The finer details of the program are still in development. “What will happen later, which we have not yet planned, is ... some sort of peer review by a group of universities of the initiatives being taken by initial members,” says Damodaran. “And I think this is going to be important because I think in the beginning we will be fairly relaxed. We certainly don’t want a situation where 540 universities say they observed a speech and say they fulfilled the initiative. But the U.N. has refrained from being too specific about what constitutes or what does not constitute an activity because I think that’s for universities to consider and decide.”
How the U.N. will collect and share the data is also still to be decided. Already though, the sharing is seeing practical results.
“Chuo University is working assiduously in water management,” said Damodaran. “And I have universities that want to launch similar programs specific to their locations.”
Universities have taken a range of steps to comply with Academic Impact’s obligations.
Perhaps Fairleigh Dickinson sits at the top of the class. The program's most vocal advocate is the university's president, J. Michael Adams, who recently blogged an optimistic introduction to the initiative for the Huffington Post. Fairleigh Dickinson also hosts Academic Impact’s website, and its president and his assistant also hold the two highest-ranking elected leadership positions in the International Association of University Presidents, Academic Impact’s top partner.
Other participating colleges report minimal demands made on their time after signing up. At Macalester College, media relations manager Barbara Laskin explained that, “since joining, there has not been any further request for action, and absent that we have not engaged in any planning as to fulfilling the obligations.”
After Richard Stockton College announced its membership, spokesman Tim Kelly explained that he thought his college would be able to use its existing programs to fulfill the one “activity” requirement. If so, it is unlikely much more will be done than filling out the annual submissions paperwork.
This was unsurprising to Damodaran, the initiative's overseer. "We certainly don’t expect every university to come up with an immediate new program," he said. "We recognize that universities -- if they do wish to do new programs -- will take some time to evolve. But what is important is that they realize that the programs they’re already doing have a specific global -- and hence a U.N. -- context.”
The Santa Barbara Graduate Institute -- a small postgraduate institute formed in 2000 that takes a holistic approach to teaching -- has a different story.
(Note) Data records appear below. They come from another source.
theorem State.sendReady_keeps {s0 : State} {s : State} (c : Collective) (ranks : List Nat) (hs : Keeps s0 s) :
    Keeps s0 (State.sendReady s c ranks) := by
  unfold State.sendReady
  repeat' with_reducible first
    | assumption | intro _ | apply State.colSend_keeps | apply Keeps.ite | apply Keeps.foldl | (simp only [Keeps.mk_iff]; apply Keeps.parts) | split
    | dsimp only

theorem State.readyResend_keeps {s0 : State} {s : State} (q : Nat) (i : Nat) (hs : Keeps s0 s) :
    Keeps s0 (State.readyResend s q i) := by
  unfold State.readyResend
  repeat' with_reducible first
    | assumption | intro _
    | (extract_lets +onlyGivenNames x; clear_value (hx : x = _); first | refine Keeps.bind (s := s0) hx ?_ (fun _ => ?_) | (refine Keeps.isFaults x ?_; subst hx) | skip)
    | apply State.putCol_keeps | apply State.sendReady_keeps | apply Keeps.ite | apply Keeps.foldl | (simp only [Keeps.mk_iff]; apply Keeps.parts) | split
    | dsimp only

theorem State.colStatus_keeps {s0 : State} {s : State} (hs : Keeps s0 s) :
    Keeps s0 (State.colStatus s) := by
  unfold State.colStatus
  repeat' with_reducible first
    | assumption | intro _ | apply State.setFld_keeps | apply Keeps.ite | apply Keeps.foldl | (simp only [Keeps.mk_iff]; apply Keeps.parts) | split
    | dsimp only

theorem State.holdMsg_keeps {s0 : State} {s : State} (m : FabMsg) (hs : Keeps s0 s) :
    Keeps s0 (State.holdMsg s m) := by
  unfold State.holdMsg
  repeat' with_reducible first
    | assumption | intro _
    | (extract_lets +onlyGivenNames x; clear_value (hx : x = _); first | refine Keeps.bind (s := s0) hx ?_ (fun _ => ?_) | (refine Keeps.isFaults x ?_; subst hx) | skip)
    | apply State.count_keeps | apply State.colStatus_keeps | apply Keeps.ite | apply Keeps.foldl | (simp only [Keeps.mk_iff]; apply Keeps.parts) | split
    | dsimp only

theorem State.sendSpotPiece_keeps {s0 : State} {s : State} (c : Collective) (kind : Nat) (chunk : Nat) (off : Nat) (mark : Nat) (b : List Byte) (hs : Keeps s0 s) :
    Keeps s0 (State.sendSpotPiece s c kind chunk off mark b) := by
  unfold State.sendSpotPiece
  repeat' with_reducible first
    | assumption | intro _ | apply State.colSend_keeps | apply Keeps.ite | apply Keeps.foldl | (simp only [Keeps.mk_iff]; apply Keeps.parts) | split
    | dsimp only

theorem State.sendSpotMarks_keeps {s0 : State} {s : State} (c : Collective) (hs : Keeps s0 s) :
    Keeps s0 (State.sendSpotMarks s c) := by
  unfold State.sendSpotMarks
  repeat' with_reducible first
    | assumption | intro _ | apply State.sendSpotPiece_keeps | apply Keeps.ite | apply Keeps.foldl | (simp only [Keeps.mk_iff]; apply Keeps.parts) | split
    | dsimp only

theorem State.sendCtrl_keeps {s0 : State} {s : State} (c : Collective) (rank : Nat) (kind : Nat) (level : Nat) (hs : Keeps s0 s) :
    Keeps s0 (State.sendCtrl s c rank kind level) := by
  unfold State.sendCtrl
  repeat' with_reducible first
    | assumption | intro _ | apply State.colSend_keeps | apply Keeps.ite | apply Keeps.foldl | (simp only [Keeps.mk_iff]; apply Keeps.parts) | split
    | dsimp only

theorem State.countTx_keeps {s0 : State} {s : State} (n : Nat) (hs : Keeps s0 s) :
    Keeps s0 (State.countTx s n) := by
  unfold State.countTx
  repeat' with_reducible first
    | assumption | intro _
    | (extract_lets +onlyGivenNames x; clear_value (hx : x = _); first | refine Keeps.bind (s := s0) hx ?_ (fun _ => ?_) | (refine Keeps.isFaults x ?_; subst hx) | skip)
    | apply State.count_keeps
    | apply Keeps.ite | apply Keeps.foldl | (simp only [Keeps.mk_iff]; apply Keeps.parts) | refine Keeps.fstEq (by assumption) ?_ | split | dsimp only

theorem State.countRx_keeps {s0 : State} {s : State} (n : Nat) (hs : Keeps s0 s) :
    Keeps s0 (State.countRx s n) := by
  unfold State.countRx
  repeat' with_reducible first
    | assumption | intro _
    | (extract_lets +onlyGivenNames x; clear_value (hx : x = _); first | refine Keeps.bind (s := s0) hx ?_ (fun _ => ?_) | (refine Keeps.isFaults x ?_; subst hx) | skip)
    | apply State.count_keeps
    | apply Keeps.ite | apply Keeps.foldl | (simp only [Keeps.mk_iff]; apply Keeps.parts) | refine Keeps.fstEq (by assumption) ?_ | split | dsimp only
President Allan Hoffman explained that during a meeting in November at the U.N. headquarters in which Secretary-General Ban formally kicked off Academic Impact, he made many new contacts with other university presidents and with U.N. organizers. “We’re at the early beginning at looking at students doing international work,” he said. “We might have [new] experiences within our curriculum that are international-focused. The settings would be with the idea of addressing some of those issues -- peace and conflict, violence or violence prevention.”
Cornell University is taking the program seriously. “In addition to prominently displaying our plan for Academic Impact on our International Gateway website, Academic Impact asks each participating college or university to actively demonstrate support of at least one of those principles each year,” explained Linda Schmidt, of the international relations division. “Cornell demonstrates all of these principles, and our website addresses at least one activity under each principle. We will reach out to our academic units annually to supply new examples that showcase activities that support these principles.”
Damodaran explained that the focus for 2010 was to build a member roster. With more than 500 participating universities, he feels he accomplished that. In 2011, he plans to cultivate the new relationships.